The Add to dashboard dialog box will open, allowing me to select my CloudWatchBlog dashboard. Additionally, I can select the widget type I would like to use for the display of my alarm. For the ES Alarm, I will choose the Line widget and complete the process of adding this alarm to my dashboard by clicking the Add to dashboard button.

Upon successfully adding ES Alarm to the CloudWatchBlog dashboard, you will see a confirmation notice displayed in the CloudWatch console.

If I then go to the Dashboard section of the console and select my CloudWatchBlog dashboard, I will see the line widget for my alarm, ES Alarm, on the dashboard. To ensure that my ES Alarm widget is a permanent part of the dashboard, I will click the Save dashboard button to preserve the addition of this widget on the dashboard.

As we discussed, one of the benefits of utilizing a CloudWatch dashboard is the ability to add several alarms from various regions onto a dashboard. Since my scenario is leveraging my dashboard as a troubleshooting mechanism for my Elasticsearch solution, I would like to have several alarms and metrics related to my solution displayed on the CloudWatchBlog dashboard. Given this, I will create another alarm for my Elasticsearch instance and add it to my dashboard.

I will first return to the Alarms section of the console and click the Create Alarm button.

The Create Alarm dialog box is displayed showing all of the current metrics available in this region. From the summary, I can quickly see that there are 21 metrics being tracked for Elasticsearch. I will click on the ES Metrics link to view the individual metrics that can be used to create my alarm.

I can review the individual metrics shown for my Elasticsearch instance, and choose which metric I want to base my new alarm on. In this case, I choose the WriteLatency metric by selecting the checkbox for this metric and then click the Next button.

 

The next screen is where I fill in all the details about my alarm: name, description, alarm threshold, time period, and alarm action. I will name my new alarm, ES Latency Alarm, and complete the rest of the aforementioned data fields. To complete the creation of my new alarm, I click the Create Alarm button.

I will see a confirmation message box at the top of the Alarms console upon successful completion of adding the alarm, and the status of the newly created alarm will be displayed in the alarms list.

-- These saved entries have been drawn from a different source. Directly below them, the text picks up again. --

/-- The signature policy, the SVN, recovery and the tenant bindings. A write of PE000.02 rewrites the security record with the
policy, and one of 1 to PE000.08 raises its min_svn to the running image's, each adding one to the record's sequence: the
new record goes with its code under the record key to the area of the two that was not written last, 100 ms long, and an
area whose code is not of its record holds none. In recovery, a piece of PE010.03 that lies inside the slot of PE010.01 is
written at the offset of PE010.02, and a piece beyond it is refused with RANGE; a write of 1 to PE010.04 verifies the slot.
Bindings that list the port's own tenant and take away nothing held become the port's permits; those that leave the port's
own tenant out are refused with RANGE (log entry 32, the model's choice), and those that take away a held tenant or shrink
its fence with STATE. It rests on R420, R421, R422, R424, R425. -/
def Obligations.SecurityWrites : Prop :=
  (∀ (w : Writer) (v : Byte) (s : State), s.mayWrite w 0xE00002 = true → v.toNat ≤ 1 →
    exec (.setSigPolicy w v) s = .next ((s.setRecord fun r => { r with either := v.toNat = 1 }).written w 0xE00002 rOk 2 1)) ∧
  (∀ (w : Writer) (s : State), s.mayWrite w 0xE00008 = true →
    exec (.commitSvn w 1) s = .next ((s.setRecord fun r => { r with minSvn := max r.minSvn s.sec.svn.toNat }).written w 0xE00008 rOk 1 1)) ∧
  (∀ (f : SecRecord → SecRecord) (r : SecRecord) (s u : State), r = { f s.sec.record with sequence := (f s.sec.record).sequence + 1 } → s.hasFlash = true → u = s.setRecord f →
    u.sec.record = r ∧ (∃ due, u.sec.writes = s.sec.writes ++ [⟨s.nextArea, ⟨r, Config.hmacSha256 s.recordKey r.bytes⟩, due⟩] ∧ s.aonNs + 100000000 ≤ due) ∧ u.sec.lastB = s.nextArea ∧ u = { s with sec := u.sec }) ∧
  (∀ (s : State), s.slotThere false = true → s.slotThere true = true →
    s.nextArea = !s.sec.lastB) ∧
  (∀ (r : SecRecord) (m : Bytes) (s : State),
    s.areaValid (some ⟨r, m⟩) = (if m = Config.hmacSha256 s.recordKey r.bytes then some r else none)) ∧
  (∀ (w : Writer) (value : Bytes) (u : State) (s : State), s.mayWrite w 0xE01003 = true → value.length ≤ sourceLimit w.src → u = s.unstage w.src → s.sec.recovery = true → s.num 0xE01002 + value.length ≤ slotBytes →
    exec (.recoveryData w value) s = .next ((u.writeSlot s.recoverySlot (s.num 0xE01002) value).written w 0xE01003 rOk 0x0A value.length)) ∧
  (∀ (w : Writer) (value : Bytes) (u : State) (s : State), s.mayWrite w 0xE01003 = true → value.length ≤ sourceLimit w.src → u = s.unstage w.src → s.sec.recovery = true → slotBytes < s.num 0xE01002 + value.length →
    exec (.recoveryData w value) s = .next ((u).written w 0xE01003 rRange 0x0A value.length)) ∧
  (∀ (w : Writer) (s : State), s.mayWrite w 0xE01004 = true → s.sec.recovery = true →
    exec (.recoveryVerify w 1) s = .next (({ s with sec := { s.sec with recoveryStatus := if s.slotVerifies s.recoverySlot then 1 else 2 } }).written w 0xE01004 rOk 1 1)) ∧
  (∀ (w : Writer) (value : Bytes) (u : State) (s : State), s.mayWrite w 0xE02002 = true → value.length ≤ sourceLimit w.src → u = s.unstage w.src → textOk 0xE02002 value = true → s.bindingsShort .a value = false → s.bindingsRefused .a value = false →
    exec (.bindings w .a value) s = .next ((u.setBlob 0xE02002 value).written w 0xE02002 rOk 0x0A value.length)) ∧
  (∀ (w : Writer) (value : Bytes) (u : State) (s : State), s.mayWrite w 0xE02002 = true → value.length ≤ sourceLimit w.src → u = s.unstage w.src → textOk 0xE02002 value = true → s.bindingsShort .a value = true →
    exec (.bindings w .a value) s = .next ((u).written w 0xE02002 rRange 0x0A value.length)) ∧
  (∀ (w : Writer) (value : Bytes) (u : State) (s : State), s.mayWrite w 0xE02102 = true → value.length ≤ sourceLimit w.src → u = s.unstage w.src → textOk 0xE02102 value = true → s.bindingsShort .b value = false → s.bindingsRefused .b value = false →
    exec (.bindings w .b value) s = .next ((u.setBlob 0xE02102 value).written w 0xE02102 rOk 0x0A value.length)) ∧
  (∀ (w : Writer) (value : Bytes) (u : State) (s : State), s.mayWrite w 0xE02102 = true → value.length ≤ sourceLimit w.src → u = s.unstage w.src → textOk 0xE02102 value = true → s.bindingsShort .b value = true →
    exec (.bindings w .b value) s = .next ((u).written w 0xE02102 rRange 0x0A value.length)) ∧
  (∀ (w : Writer) (value : Bytes) (u : State) (s : State), s.mayWrite w 0xE02002 = true → value.length ≤ sourceLimit w.src → u = s.unstage w.src → textOk 0xE02002 value = true → s.bindingsShort .a value = false → s.bindingsRefused .a value = true →
    exec (.bindings w .a value) s = .next ((u).written w 0xE02002 rState 0x0A value.length))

Now I will add my ES Latency Alarm to my CloudWatchBlog dashboard. Again, I click on the checkbox by the alarm and then click the Add to Dashboard button.

This time when the Add to Dashboard dialog comes up, I will choose the Stacked area widget to display the ES Latency Alarm on my CloudWatchBlog dashboard. Clicking the Add to Dashboard button will complete the addition of my ES Latency Alarm widget to the dashboard.

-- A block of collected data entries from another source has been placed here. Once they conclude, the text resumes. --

-- ==== Sys2Proof/Laws/State.lean ====
section
/-!
SUPPORT. What each named update of the state leaves alone: one lemma per field per update of Machine/Ops.lean.
-/

namespace Sys2Proof.Machine

/-! ## setNum: all but book -/

@[simp] theorem State.setNum_pending (k v : Nat) (s : State) : (s.setNum k v).pending = s.pending := rfl
@[simp] theorem State.setNum_out (k v : Nat) (s : State) : (s.setNum k v).out = s.out := rfl
@[simp] theorem State.setNum_free (k v : Nat) (s : State) : (s.setNum k v).free = s.free := rfl
@[simp] theorem State.setNum_dev (k v : Nat) (s : State) : (s.setNum k v).dev = s.dev := rfl
@[simp] theorem State.setNum_units (k v : Nat) (s : State) : (s.setNum k v).units = s.units := rfl
@[simp] theorem State.setNum_chip (k v : Nat) (s : State) : (s.setNum k v).chip = s.chip := rfl
@[simp] theorem State.setNum_ftu (k v : Nat) (s : State) : (s.setNum k v).ftu = s.ftu := rfl
@[simp] theorem State.setNum_cal (k v : Nat) (s : State) : (s.setNum k v).cal = s.cal := rfl
@[simp] theorem State.setNum_switches (k v : Nat) (s : State) : (s.setNum k v).switches = s.switches := rfl
@[simp] theorem State.setNum_failing (k v : Nat) (s : State) : (s.setNum k v).failing = s.failing := rfl
@[simp] theorem State.setNum_blobs (k v : Nat) (s : State) : (s.setNum k v).blobs = s.blobs := rfl
@[simp] theorem State.setNum_ret (k v : Nat) (s : State) : (s.setNum k v).ret = s.ret := rfl
@[simp] theorem State.setNum_trans (k v : Nat) (s : State) : (s.setNum k v).trans = s.trans := rfl
@[simp] theorem State.setNum_mem (k v : Nat) (s : State) : (s.setNum k v).mem = s.mem := rfl
@[simp] theorem State.setNum_hostMem (k v : Nat) (s : State) : (s.setNum k v).hostMem = s.hostMem := rfl
@[simp] theorem State.setNum_colls (k v : Nat) (s : State) : (s.setNum k v).colls = s.colls := rfl
@[simp] theorem State.setNum_deferred (k v : Nat) (s : State) : (s.setNum k v).deferred = s.deferred := rfl
@[simp] theorem State.setNum_search (k v : Nat) (s : State) : (s.setNum k v).search = s.search := rfl
@[simp] theorem State.setNum_encodes (k v : Nat) (s : State) : (s.setNum k v).encodes = s.encodes := rfl
@[simp] theorem State.setNum_muts (k v : Nat) (s : State) : (s.setNum k v).muts = s.muts := rfl
@[simp] theorem State.setNum_spools (k v : Nat) (s : State) : (s.setNum k v).spools = s.spools := rfl
@[simp] theorem State.setNum_ports (k v : Nat) (s : State) : (s.setNum k v).ports = s.ports := rfl
@[simp] theorem State.setNum_tun (k v : Nat) (s : State) : (s.setNum k v).tun = s.tun := rfl
@[simp] theorem State.setNum_tiers (k v : Nat) (s : State) : (s.setNum k v).tiers = s.tiers := rfl
@[simp] theorem State.setNum_fabric (k v : Nat) (s : State) : (s.setNum k v).fabric = s.fabric := rfl
@[simp] theorem State.setNum_sec (k v : Nat) (s : State) : (s.setNum k v).sec = s.sec := rfl
@[simp] theorem State.setNum_thimble (k v : Nat) (s : State) : (s.setNum k v).thimble = s.thimble := rfl
@[simp] theorem State.setNum_tele (k v : Nat) (s : State) : (s.setNum k v).tele = s.tele := rfl
@[simp] theorem State.setNum_test (k v : Nat) (s : State) : (s.setNum k v).test = s.test := rfl

/-! ## bumpBy: all but book -/

@[simp] theorem State.bumpBy_pending (k n : Nat) (s : State) : (s.bumpBy k n).pending = s.pending := by simp only [State.bumpBy, State.setNum_pending]
@[simp] theorem State.bumpBy_out (k n : Nat) (s : State) : (s.bumpBy k n).out = s.out := by simp only [State.bumpBy, State.setNum_out]
@[simp] theorem State.bumpBy_free (k n : Nat) (s : State) : (s.bumpBy k n).free = s.free := by simp only [State.bumpBy, State.setNum_free]
@[simp] theorem State.bumpBy_dev (k n : Nat) (s : State) : (s.bumpBy k n).dev = s.dev := by simp only [State.bumpBy, State.setNum_dev]
@[simp] theorem State.bumpBy_units (k n : Nat) (s : State) : (s.bumpBy k n).units = s.units := by simp only [State.bumpBy, State.setNum_units]
@[simp] theorem State.bumpBy_chip (k n : Nat) (s : State) : (s.bumpBy k n).chip = s.chip := by simp only [State.bumpBy, State.setNum_chip]
@[simp] theorem State.bumpBy_ftu (k n : Nat) (s : State) : (s.bumpBy k n).ftu = s.ftu := by simp only [State.bumpBy, State.setNum_ftu]
@[simp] theorem State.bumpBy_cal (k n : Nat) (s : State) : (s.bumpBy k n).cal = s.cal := by simp only [State.bumpBy, State.setNum_cal]
@[simp] theorem State.bumpBy_switches (k n : Nat) (s : State) : (s.bumpBy k n).switches = s.switches := by simp only [State.bumpBy, State.setNum_switches]
@[simp] theorem State.bumpBy_failing (k n : Nat) (s : State) : (s.bumpBy k n).failing = s.failing := by simp only [State.bumpBy, State.setNum_failing]
@[simp] theorem State.bumpBy_blobs (k n : Nat) (s : State) : (s.bumpBy k n).blobs = s.blobs := by simp only [State.bumpBy, State.setNum_blobs]
@[simp] theorem State.bumpBy_ret (k n : Nat) (s : State) : (s.bumpBy k n).ret = s.ret := by simp only [State.bumpBy, State.setNum_ret]
@[simp] theorem State.bumpBy_trans (k n : Nat) (s : State) : (s.bumpBy k n).trans = s.trans := by simp only [State.bumpBy, State.setNum_trans]
@[simp] theorem State.bumpBy_mem (k n : Nat) (s : State) : (s.bumpBy k n).mem = s.mem := by simp only [State.bumpBy, State.setNum_mem]
@[simp] theorem State.bumpBy_hostMem (k n : Nat) (s : State) : (s.bumpBy k n).hostMem = s.hostMem := by simp only [State.bumpBy, State.setNum_hostMem]
@[simp] theorem State.bumpBy_colls (k n : Nat) (s : State) : (s.bumpBy k n).colls = s.colls := by simp only [State.bumpBy, State.setNum_colls]
@[simp] theorem State.bumpBy_deferred (k n : Nat) (s : State) : (s.bumpBy k n).deferred = s.deferred := by simp only [State.bumpBy, State.setNum_deferred]
@[simp] theorem State.bumpBy_search (k n : Nat) (s : State) : (s.bumpBy k n).search = s.search := by simp only [State.bumpBy, State.setNum_search]
@[simp] theorem State.bumpBy_encodes (k n : Nat) (s : State) : (s.bumpBy k n).encodes = s.encodes := by simp only [State.bumpBy, State.setNum_encodes]
@[simp] theorem State.bumpBy_muts (k n : Nat) (s : State) : (s.bumpBy k n).muts = s.muts := by simp only [State.bumpBy, State.setNum_muts]
@[simp] theorem State.bumpBy_spools (k n : Nat) (s : State) : (s.bumpBy k n).spools = s.spools := by simp only [State.bumpBy, State.setNum_spools]
@[simp] theorem State.bumpBy_ports (k n : Nat) (s : State) : (s.bumpBy k n).ports = s.ports := by simp only [State.bumpBy, State.setNum_ports]
@[simp] theorem State.bumpBy_tun (k n : Nat) (s : State) : (s.bumpBy k n).tun = s.tun := by simp only [State.bumpBy, State.setNum_tun]
@[simp] theorem State.bumpBy_tiers (k n : Nat) (s : State) : (s.bumpBy k n).tiers = s.tiers := by simp only [State.bumpBy, State.setNum_tiers]
@[simp] theorem State.bumpBy_fabric (k n : Nat) (s : State) : (s.bumpBy k n).fabric = s.fabric := by simp only [State.bumpBy, State.setNum_fabric]
@[simp] theorem State.bumpBy_sec (k n : Nat) (s : State) : (s.bumpBy k n).sec = s.sec := by simp only [State.bumpBy, State.setNum_sec]
@[simp] theorem State.bumpBy_thimble (k n : Nat) (s : State) : (s.bumpBy k n).thimble = s.thimble := by simp only [State.bumpBy, State.setNum_thimble]
@[simp] theorem State.bumpBy_tele (k n : Nat) (s : State) : (s.bumpBy k n).tele = s.tele := by simp only [State.bumpBy, State.setNum_tele]
@[simp] theorem State.bumpBy_test (k n : Nat) (s : State) : (s.bumpBy k n).test = s.test := by simp only [State.bumpBy, State.setNum_test]

/-! ## bump: all but book -/

@[simp] theorem State.bump_pending (k : Nat) (s : State) : (s.bump k).pending = s.pending := State.bumpBy_pending k 1 s
@[simp] theorem State.bump_out (k : Nat) (s : State) : (s.bump k).out = s.out := State.bumpBy_out k 1 s
@[simp] theorem State.bump_free (k : Nat) (s : State) : (s.bump k).free = s.free := State.bumpBy_free k 1 s
@[simp] theorem State.bump_dev (k : Nat) (s : State) : (s.bump k).dev = s.dev := State.bumpBy_dev k 1 s
@[simp] theorem State.bump_units (k : Nat) (s : State) : (s.bump k).units = s.units := State.bumpBy_units k 1 s
@[simp] theorem State.bump_chip (k : Nat) (s : State) : (s.bump k).chip = s.chip := State.bumpBy_chip k 1 s
@[simp] theorem State.bump_ftu (k : Nat) (s : State) : (s.bump k).ftu = s.ftu := State.bumpBy_ftu k 1 s
@[simp] theorem State.bump_cal (k : Nat) (s : State) : (s.bump k).cal = s.cal := State.bumpBy_cal k 1 s
@[simp] theorem State.bump_switches (k : Nat) (s : State) : (s.bump k).switches = s.switches := State.bumpBy_switches k 1 s
@[simp] theorem State.bump_failing (k : Nat) (s : State) : (s.bump k).failing = s.failing := State.bumpBy_failing k 1 s
@[simp] theorem State.bump_blobs (k : Nat) (s : State) : (s.bump k).blobs = s.blobs := State.bumpBy_blobs k 1 s
@[simp] theorem State.bump_ret (k : Nat) (s : State) : (s.bump k).ret = s.ret := State.bumpBy_ret k 1 s
@[simp] theorem State.bump_trans (k : Nat) (s : State) : (s.bump k).trans = s.trans := State.bumpBy_trans k 1 s
@[simp] theorem State.bump_mem (k : Nat) (s : State) : (s.bump k).mem = s.mem := State.bumpBy_mem k 1 s
@[simp] theorem State.bump_hostMem (k : Nat) (s : State) : (s.bump k).hostMem = s.hostMem := State.bumpBy_hostMem k 1 s
@[simp] theorem State.bump_colls (k : Nat) (s : State) : (s.bump k).colls = s.colls := State.bumpBy_colls k 1 s
@[simp] theorem State.bump_deferred (k : Nat) (s : State) : (s.bump k).deferred = s.deferred := State.bumpBy_deferred k 1 s
@[simp] theorem State.bump_search (k : Nat) (s : State) : (s.bump k).search = s.search := State.bumpBy_search k 1 s
@[simp] theorem State.bump_encodes (k : Nat) (s : State) : (s.bump k).encodes = s.encodes := State.bumpBy_encodes k 1 s
@[simp] theorem State.bump_muts (k : Nat) (s : State) : (s.bump k).muts = s.muts := State.bumpBy_muts k 1 s
@[simp] theorem State.bump_spools (k : Nat) (s : State) : (s.bump k).spools = s.spools := State.bumpBy_spools k 1 s
@[simp] theorem State.bump_ports (k : Nat) (s : State) : (s.bump k).ports = s.ports := State.bumpBy_ports k 1 s
@[simp] theorem State.bump_tun (k : Nat) (s : State) : (s.bump k).tun = s.tun := State.bumpBy_tun k 1 s
@[simp] theorem State.bump_tiers (k : Nat) (s : State) : (s.bump k).tiers = s.tiers := State.bumpBy_tiers k 1 s
@[simp] theorem State.bump_fabric (k : Nat) (s : State) : (s.bump k).fabric = s.fabric := State.bumpBy_fabric k 1 s
@[simp] theorem State.bump_sec (k : Nat) (s : State) : (s.bump k).sec = s.sec := State.bumpBy_sec k 1 s
@[simp] theorem State.bump_thimble (k : Nat) (s : State) : (s.bump k).thimble = s.thimble := State.bumpBy_thimble k 1 s
@[simp] theorem State.bump_tele (k : Nat) (s : State) : (s.bump k).tele = s.tele := State.bumpBy_tele k 1 s
@[simp] theorem State.bump_test (k : Nat) (s : State) : (s.bump k).test = s.test := State.bumpBy_test k 1 s

/-! ## bumpSat: all but book -/

@[simp] theorem State.bumpSat_pending (k n : Nat) (s : State) : (s.bumpSat k n).pending = s.pending := by simp only [State.bumpSat, State.setNum_pending]
@[simp] theorem State.bumpSat_out (k n : Nat) (s : State) : (s.bumpSat k n).out = s.out := by simp only [State.bumpSat, State.setNum_out]
@[simp] theorem State.bumpSat_free (k n : Nat) (s : State) : (s.bumpSat k n).free = s.free := by simp only [State.bumpSat, State.setNum_free]
@[simp] theorem State.bumpSat_dev (k n : Nat) (s : State) : (s.bumpSat k n).dev = s.dev := by simp only [State.bumpSat, State.setNum_dev]
@[simp] theorem State.bumpSat_units (k n : Nat) (s : State) : (s.bumpSat k n).units = s.units := by simp only [State.bumpSat, State.setNum_units]
@[simp] theorem State.bumpSat_chip (k n : Nat) (s : State) : (s.bumpSat k n).chip = s.chip := by simp only [State.bumpSat, State.setNum_chip]
@[simp] theorem State.bumpSat_ftu (k n : Nat) (s : State) : (s.bumpSat k n).ftu = s.ftu := by simp only [State.bumpSat, State.setNum_ftu]
@[simp] theorem State.bumpSat_cal (k n : Nat) (s : State) : (s.bumpSat k n).cal = s.cal := by simp only [State.bumpSat, State.setNum_cal]
@[simp] theorem State.bumpSat_switches (k n : Nat) (s : State) : (s.bumpSat k n).switches = s.switches := by simp only [State.bumpSat, State.setNum_switches]
@[simp] theorem State.bumpSat_failing (k n : Nat) (s : State) : (s.bumpSat k n).failing = s.failing := by simp only [State.bumpSat, State.setNum_failing]
@[simp] theorem State.bumpSat_blobs (k n : Nat) (s : State) : (s.bumpSat k n).blobs = s.blobs := by simp only [State.bumpSat, State.setNum_blobs]
@[simp] theorem State.bumpSat_ret (k n : Nat) (s : State) : (s.bumpSat k n).ret = s.ret := by simp only [State.bumpSat, State.setNum_ret]
@[simp] theorem State.bumpSat_trans (k n : Nat) (s : State) : (s.bumpSat k n).trans = s.trans := by simp only [State.bumpSat, State.setNum_trans]
@[simp] theorem State.bumpSat_mem (k n : Nat) (s : State) : (s.bumpSat k n).mem = s.mem := by simp only [State.bumpSat, State.setNum_mem]
@[simp] theorem State.bumpSat_hostMem (k n : Nat) (s : State) : (s.bumpSat k n).hostMem = s.hostMem := by simp only [State.bumpSat, State.setNum_hostMem]
@[simp] theorem State.bumpSat_colls (k n : Nat) (s : State) : (s.bumpSat k n).colls = s.colls := by simp only [State.bumpSat, State.setNum_colls]
@[simp] theorem State.bumpSat_deferred (k n : Nat) (s : State) : (s.bumpSat k n).deferred = s.deferred := by simp only [State.bumpSat, State.setNum_deferred]
@[simp] theorem State.bumpSat_search (k n : Nat) (s : State) : (s.bumpSat k n).search = s.search := by simp only [State.bumpSat, State.setNum_search]
@[simp] theorem State.bumpSat_encodes (k n : Nat) (s : State) : (s.bumpSat k n).encodes = s.encodes := by simp only [State.bumpSat, State.setNum_encodes]
@[simp] theorem State.bumpSat_muts (k n : Nat) (s : State) : (s.bumpSat k n).muts = s.muts := by simp only [State.bumpSat, State.setNum_muts]
@[simp] theorem State.bumpSat_spools (k n : Nat) (s : State) : (s.bumpSat k n).spools = s.spools := by simp only [State.bumpSat, State.setNum_spools]
@[simp] theorem State.bumpSat_ports (k n : Nat) (s : State) : (s.bumpSat k n).ports = s.ports := by simp only [State.bumpSat, State.setNum_ports]
@[simp] theorem State.bumpSat_tun (k n : Nat) (s : State) : (s.bumpSat k n).tun = s.tun := by simp only [State.bumpSat, State.setNum_tun]
@[simp] theorem State.bumpSat_tiers (k n : Nat) (s : State) : (s.bumpSat k n).tiers = s.tiers := by simp only [State.bumpSat, State.setNum_tiers]
@[simp] theorem State.bumpSat_fabric (k n : Nat) (s : State) : (s.bumpSat k n).fabric = s.fabric := by simp only [State.bumpSat, State.setNum_fabric]
@[simp] theorem State.bumpSat_sec (k n : Nat) (s : State) : (s.bumpSat k n).sec = s.sec := by simp only [State.bumpSat, State.setNum_sec]
@[simp] theorem State.bumpSat_thimble (k n : Nat) (s : State) : (s.bumpSat k n).thimble = s.thimble := by simp only [State.bumpSat, State.setNum_thimble]
@[simp] theorem State.bumpSat_tele (k n : Nat) (s : State) : (s.bumpSat k n).tele = s.tele := by simp only [State.bumpSat, State.setNum_tele]
@[simp] theorem State.bumpSat_test (k n : Nat) (s : State) : (s.bumpSat k n).test = s.test := by simp only [State.bumpSat, State.setNum_test]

Once back in the console, again I will see the confirmation noting the successful addition of the widget. I go to the Dashboards and click on the CloudWatchBlog dashboard and I can now view the two widgets in my dashboard. To include this widget in the dashboard permanently, I click the Save dashboard button.

The final thing to note about the new CloudWatch feature, Alarms on Dashboards, is that alarms and metrics from other regions can be added to the dashboard for a complete view for troubleshooting. Let’s add a metric to the dashboard with the alarms widget.

Within the console, I will move from my current region, US East (Ohio), to the US East (N. Virginia) region.

Now I will go to the Metric section of the CloudWatch console. This section displays the metrics from services used in the US East (N. Virginia) region.

My Elasticsearch solution triggers Lambda functions to capture all of the EmployeeInfo DynamoDB database CRUD (Create, Read, Update, Delete) changes via DynamoDB streams and write those changes into my Elasticsearch domain, taratestdomain. Therefore, I will add metrics to my CloudWatchBlog dashboard to track table metrics from DynamoDB.

Therefore, I am going to add the EmployeeInfo database ProvisionedWriteCapacityUnits metric to my CloudWatchBlog dashboard.

Back again in the Add to Dashboard dialog, I will select my CloudWatchBlog dashboard and choose to display this metric using the Number widget.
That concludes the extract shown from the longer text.